By the time we were near Algeciras, the sun was setting, headlights were on and we were feeling pretty jiggered. We stopped to top up on diesel and LPG and, as we had been seeing various ticket offices selling ferry tickets dotted along the road, decided to stop in for a price. Now we know that in Algeciras at Viajes Normandie (36.17916667, -5.44111111 or 36°10’45.0″N 5°26’28.0″W) an open ticket return, and valid for up to a year, is €200. So when we got a quote for €355, we dismissed it immediately and set Google Maps to the Viajes office.

Just 1 final push to buy the tickets.

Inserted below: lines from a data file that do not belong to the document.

-- ==== Sys2Proof/Tests/Slice0.lean ====
section
/-! SUPPORT. Tests: the spec's own vectors (95_test_vectors.md) on one step each, and a state that meets
the hypotheses of each statement that has some. -/

namespace Sys2Proof.Tests

open Sys2Proof.Machine

/-! ### Helpers -/

/-- The parameters of a small legal instance: 4 x 4 pixels, 64 bytes of source memory. -/
def smallParams : Params := ⟨4, 4, 64, 5, 1⟩

theorem test_smallParams_legal : smallParams.legal := by decide

/-- The small instance right after reset. -/
def fresh : State := State.resetWith smallParams

/-- The small instance with a 2 x 2 display. -/
def tiny : State := { fresh with geom := ⟨2, 2, false⟩ }

/-- A check on the next state; a stop fails it. -/
def gives (o : Host.Outcome State Fault Refusal) (p : State → Bool) : Bool :=
  match o with
  | .next t => p t
  | .fault _ => false
  | .refused _ => false

/-- `CMD_RESULT` after the host writes the word to `CMD`. -/
def resultOf (w : Word) (s : State) (r : Word) : Bool :=
  gives (hostWrite 0x0000000C#32 .b4 w s) fun t => t.cmdResultWord == r

/-- A host read's response and data. -/
def reads (a : Word) (n : Size) (s : State) (d : Word) : Bool :=
  (hostRead a n s).reply == some ⟨.ok, d⟩

/-- A host read is refused. -/
def readFails (a : Word) (n : Size) (s : State) : Bool :=
  (hostRead a n s).reply == some ⟨.err, 0#32⟩

/-- A host write is refused. -/
def writeFails (a : Word) (n : Size) (v : Word) (s : State) : Bool :=
  gives (hostWrite a n v s) fun t => t.reply == some ⟨.err, 0#32⟩

/-! ### Well-formedness: each check refuses an ill-formed term -/

theorem test_wf_refuses_y : (Instr.convertPixel 256 0 0).wf = false := by decide
theorem test_wf_refuses_u : (Instr.convertPixel 0 256 0).wf = false := by decide
theorem test_wf_refuses_v : (Instr.convertPixel 0 0 256).wf = false := by decide
theorem test_wf_accepts_255 : (Instr.convertPixel 255 255 255).wf = true := by decide

/-! ### Decoding: words written out from R150, R151 and R153 (95 §2.1, §2.3) -/

theorem test_decode_nop : decode 0b00000000_000000000000000000000000#32 = .ok .nop := by decide
theorem test_decode_convertPixel :
    decode 0b00000001_11110000_01011010_01010001#32 = .ok (.convertPixel 81 90 240) := by decide
theorem test_decode_startFile :
    decode 0b00000010_00000000000000000000000_0#32 = .ok .startFile := by decide
theorem test_decode_startStream :
    decode 0b00000010_00000000000000000000000_1#32 = .ok .startStream := by decide
theorem test_decode_stop : decode 0b00000011_000000000000000000000000#32 = .ok .stop := by decide
theorem test_decode_acquire :
    decode 0b00000100_000000000000000000000000#32 = .ok .acquire := by decide
theorem test_decode_commit :
    decode 0b00000101_000000000000000000000000#32 = .ok .commit := by decide
theorem test_decode_clearErr :
    decode 0b00000110_000000000000000000000000#32 = .ok .clearErr := by decide
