-- ==== Sys2Proof/Safety.lean ====
section
/-! DEFINITION. What counts as a good state and a good run, in the terms the statements use. -/

namespace Sys2Proof.Machine

/-- The arguments an output event may carry (10_state.md rule R19): a sync always waits, a radius is 1 to 4, a PRINT
string holds no terminator. -/
def OutEvent.wf : OutEvent → Bool
  | .displaySync wait => wait
  | .displayBlur radius => decide (1 ≤ radius ∧ radius ≤ 4)
  | .print str _ _ _ _ => decide (0#8 ∉ str)
  | _ => true

/-- What every reachable state satisfies, whatever PROG_MEM, ARB and the schedule. -/
structure State.Inv (s : State) : Prop where
  /-- `1 <= PROG_MEM <= 65536` (00_scope.md rule R4). -/
  capacity : Config.progMemMin ≤ s.progMem ∧ s.progMem ≤ Config.progMemMax
  /-- The Program Store keeps its canonical form. -/
  memCanonical : s.mem.wf = true
  /-- No byte exists at or beyond `PROG_MEM` (20_memory.md rule R30). -/
  memBounded : ∀ c ∈ s.mem, c.1 < s.progMem
  /-- `mode = Unstarted` implies `pc = Unset` (10_state.md rule R15). -/
  unstartedPc : s.mode = .unstarted → s.pc = .unset
  /-- `pc = Unset` implies Unstarted or Faulted (rule R15). -/
  unsetMode : s.pc = .unset → s.mode = .unstarted ∨ s.mode = .faulted
  /-- `mode = Faulted` if and only if `fault != None` (rule R15). -/
  faultedIff : s.mode = .faulted ↔ s.fault ≠ none
  /-- A numeric `pc` lies in [0, 65536] (rule R13). -/
  pcRange : ∀ a, s.pc = .addr a → a ≤ 65536
  /-- The staging buffer has 256 bytes (rule R18). -/
  stageSize : s.stage.length = Config.stageCap
  /-- Between Loader steps the staging buffer is clear (rule R18). -/
  stageClear : s.pending = [] → s.stage = clearedStage ∧ s.stageLen = 0
  /-- The Loader has checked what it still has to write (20_memory.md rule R37 step 5). -/
  pendingBounded : ∀ c ∈ s.pending, c.1 < s.progMem
  /-- Under `ARB = locked` nothing is ever half done (20_memory.md rule R42). -/
  lockedAtomic : s.arb = .locked → s.pending = [] ∧ s.fetching = none
  /-- Only a running Interpreter is fetching, from inside the store, and `pc` stands right after the fields that are
  wholly fetched (rules R12, R62; within a 16-bit field log 24). -/
  fetchingInside : ∀ f, s.fetching = some f →
    s.mode = .running ∧ s.pc = .addr (f.pc0 + fieldsDone f.bytes) ∧ f.pc0 + f.bytes.length ≤ s.progMem
  /-- Every event of the output stream is one rule R19 admits. -/
  outWf : ∀ e ∈ s.out, e.wf = true

/-- A good state has met no fatal condition: "a claim about a run takes `fault = None` as part of what it means for
the run to be good" (60_exceptions.md rule R107). -/
def State.good (s : State) : Prop := s.fault = none

/-- The modes a run passes through (70_reset_and_hazards.md rule R132). -/
def Mode.inRun : Mode → Bool
  | .running => true
  | .waitSleep => true
  | .waitSync => true
  | .unstarted => false
  | .halted => false
  | .faulted => false

/-- How a run ends, where it does (rule R132). -/
inductive RunEnd where
  /-- An EXIT was executed. -/
  | normal
  /-- A fault; never a good end. -/
  | fault
  deriving DecidableEq, Repr

/-- The end of a run that the step from `s` to `t` makes: a run ends when the block leaves
`Running`/`WaitSleep`/`WaitSync` for `Halted` or `Faulted`, and only then. A fault in `Unstarted` or `Halted` ends no
run (rule R132). -/
def State.runEnd (s t : State) : Option RunEnd :=
  if s.mode.inRun = true then
    match t.mode with
    | .halted => some .normal
    | .faulted => some .fault
    | .unstarted => none
    | .running => none
    | .waitSleep => none
    | .waitSync => none
  else none

/-- A run begins with a `run` event in a mode that heeds it; its first state is `start` (rules R132, R21). -/
def StartsRun (s start : State) : Prop :=
  (s.mode = .unstarted ∨ s.mode = .halted) ∧ (∃ later, s.schedule = .input .run :: later) ∧
    Machine.step s = .next start

/-- The states of the run that begins at `start`, the steps of every agent counted (rule R132). -/
inductive InRun (start : State) : State → Prop where
  | start : InRun start start
  | step (s t : State) : InRun start s → Machine.step s = .next t → t.mode.inRun = true → InRun start t

/-- The run that begins at `start` ends in the way `e`, and `final` is the whole state at that moment
(rule R132, cases 1 and 2). -/
def RunEndsIn (start : State) (e : RunEnd) (final : State) : Prop :=
  ∃ s, InRun start s ∧ Machine.step s = .next final ∧ s.runEnd final = some e

/-- The run that begins at `start` never ends: it runs or waits for ever (rule R132, case 3). -/
def RunGoesOn (start : State) : Prop :=
  ∀ s, InRun start s → ∃ t, Machine.step s = .next t ∧ t.mode.inRun = true

/-- A `reset` comes in the middle of the run that begins at `start`. The rule counts this as none of its three ways; it
is no end of the run's own (log 22). -/
def RunIsCutOff (start : State) : Prop :=
  ∃ s later, InRun start s ∧ s.schedule = .input .reset :: later

/-- The states that a block with capacity `progMem` reaches from reset, under any arbitration and schedule. -/
inductive Reachable (progMem : Nat) (arb : Arb) : State → Prop where
  | reset (schedule : List Turn) : Reachable progMem arb (State.resetWith progMem arb schedule)
  | step (s t : State) : Reachable progMem arb s → Machine.step s = .next t → Reachable progMem arb t

/-! ### The boot image's contract (70_reset_and_hazards.md rule R122; no statement assumes it, log 2) -/

/-- The pixels an output stream leaves lit, in the order in which they were set: those whose last `DisplaySetPixel`
since the last `DisplayClear` has a colour other than black. -/
def litAfter : List Byte → List OutEvent → List Byte
  | lit, [] => lit
  | _, .displayClear :: es => litAfter [] es
  | lit, .displaySetPixel i r g b :: es =>
    litAfter (lit.filter (· ≠ i) ++ if r = 0 ∧ g = 0 ∧ b = 0 then [] else [i]) es
  | lit, .displaySetPixelCount _ :: es => litAfter lit es
  | lit, .displaySync _ :: es => litAfter lit es
  | lit, .displayBlur _ :: es => litAfter lit es
  | lit, .sleep _ :: es => litAfter lit es
  | lit, .print _ _ _ _ _ :: es => litAfter lit es

/-- The pixels that are lit, as far as the commands to the display say. -/
def State.litPixels (s : State) : List Byte := litAfter [] s.out

/-- A step of a program that is left alone: nothing comes from the environment but completions (rule R22). -/
def AloneStep (s t : State) : Prop :=
  ∃ turn, (turn = .interp ∨ turn = .input .wake ∨ turn = .input .syncDone) ∧
    Machine.step { s with schedule := [turn] } = .next t

/-- The states of a program that is left alone from `start` on. -/
inductive Alone (start : State) : State → Prop where
  | start : Alone start start
  | step (s t : State) : Alone start s → AloneStep s t → Alone start t

/-- However far the program has come, a step of this kind still lies ahead of it. -/
def AgainAndAgain (start : State) (kind : State → State → Prop) : Prop :=
  ∀ s, Alone start s → ∃ t u, Alone s t ∧ AloneStep t u ∧ kind t u

/-- A counter is incremented. -/
def Incremented (r : Fin Config.numRegs) (s t : State) : Prop := t.x[r.val] = s.x[r.val] + 1

/-- A counter is decremented. -/
def Decremented (r : Fin Config.numRegs) (s t : State) : Prop := t.x[r.val] = s.x[r.val] - 1

/-- Exactly two pixels are lit, one at the place each of two counters gives. -/
def State.TwoLit (s : State) (p q : Fin Config.numRegs) : Prop :=
  s.litPixels.Perm [s.x[p.val].truncate 8, s.x[q.val].truncate 8]

/-- The contract a boot image must meet (rule R122), of the program that lies at address 0 in `start`. The rule gives it
in prose; what it is taken to say here is DEDUCED (log 2). -/
structure BootContractFrom (start : State) : Prop where
  /-- "It never faults, never executes EXIT". -/
  endless : ∀ s, Alone start s → s.mode ≠ .halted ∧ s.mode ≠ .faulted
  /-- It "loops for ever". -/
  loops : ∃ a, AgainAndAgain start fun s t => s.pc ≠ .addr a ∧ t.pc = .addr a
  /-- "It sets a fixed pixel count": it sets one, and never another. -/
  count : ∃ n, (∃ s, Alone start s ∧ s.npix = n ∧ .displaySetPixelCount n ∈ s.out) ∧
    ∀ s m, Alone start s → .displaySetPixelCount m ∈ s.out → m = n
  /-- It "moves two lit pixels using counters": two pixels stand at two counters, each of which is counted up or down
  for ever, and whatever pair of pixels is lit now, two others are lit later. -/
  chase : ∃ p q : Fin Config.numRegs, p ≠ q ∧
    (AgainAndAgain start (Incremented p) ∨ AgainAndAgain start (Decremented p)) ∧
    (AgainAndAgain start (Incremented q) ∨ AgainAndAgain start (Decremented q)) ∧
    ∀ pair : List Byte, AgainAndAgain start fun _ t => t.TwoLit p q ∧ ¬t.litPixels.Perm pair
  /-- "Counters that it increments and decrements". -/
  counters : (∃ r, AgainAndAgain start (Incremented r)) ∧ ∃ r, AgainAndAgain start (Decremented r)

/-- The contract of the boot image itself: "executed from address 0 with the reset state", by the `run` event
(rules R122, R21), in a block of the given capacity. -/
def BootContract (progMem : Nat) : Prop := BootContractFrom (State.resetWith progMem .locked []).runEvent

/-- The Interpreter is about to execute the instruction whose opcode byte lies at `pc0`, as one step
(40_exit_print.md rule R70, 20_memory.md rule R42), and no other agent's turn comes first. -/
abbrev State.ready (s : State) (pc0 : Nat) : Prop :=
  s.mode = .running ∧ s.pc = .addr pc0 ∧ s.arb = .locked ∧ s.schedule = []

/-- The bytes lie in the Program Store from address `a` on, all of them inside it. -/
abbrev State.holds (s : State) (a : Nat) (bytes : List Byte) : Prop :=
  a + bytes.length ≤ s.progMem ∧ ∀ k : Fin bytes.length, s.mem.read (a + k) = bytes[k]

/-- Wherever these bytes stand at `pc`, the step is the instruction `i`. -/
def StepRuns (bytes : List Byte) (i : Instr) : Prop :=
  ∀ (s : State) (pc0 : Nat) (rest : List Byte),
    s.ready pc0 → s.stream pc0 = bytes ++ rest → step s = exec i s

/-- Wherever the store ends right after these bytes, which stand at `pc`, the step is the fault `FetchOutOfBounds` at
the field of `n` bytes that begins `off` bytes after the opcode byte, and changes nothing else
(60_exceptions.md rules R102, R107). -/
def StepFaults (bytes : List Byte) (off n : Nat) : Prop :=
  ∀ (s : State) (pc0 : Nat), s.ready pc0 → s.stream pc0 = bytes →
    step s = .next { s with
      pc := .addr (pc0 + off)
      fault := some (.fetchOutOfBounds pc0 (pc0 + off) n)
      mode := .faulted
      fetching := none }

end Sys2Proof.Machine
end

We are well aware by now that it has been a very long day and in our previous experience, despite feeling fresh enough to drive, actually it’s a bit like scuba diving in cold water. After 20 minutes in single figure temperature 2 + 2 is now an impossible task ….as much as you feel that you are entirely capable. But when you test your responses, you know absolutely you’re not. So, as we approached the ticket office, now going on 8pm and spotted the free aire right opposite, the sensible thing was to pull in and stop for the night. Gibraltar will be better appreciated when we’re fresh tomorrow.

We were welcomed in to the office, dealt with super efficiently and warmly, ticket provided on presentation of our passports and a parting gift of biscuits and local bubbly (sparkling apple cider) pressed into our hands. Our Spanish heros! BTW the tickets from Viajes are for the slow ferry (2 hours for the crossing) but they are open both ways – just rock up at the ferry port 1 hour before departure).

We staggered back to Kaya, now pretty much dead on our feet. Luckily, the day before we left Cartagena had been designated as a day for cooking. I had found a lovely oxtail in a Mercadona freezer so that had been prepared into a warming stew and was a veritable life saver served piping hot with some local bread and butter.

Gas heating on, freshly showered and wrapped up in pajamas, we cuddled up in bed …… and fell asleep almost instantly.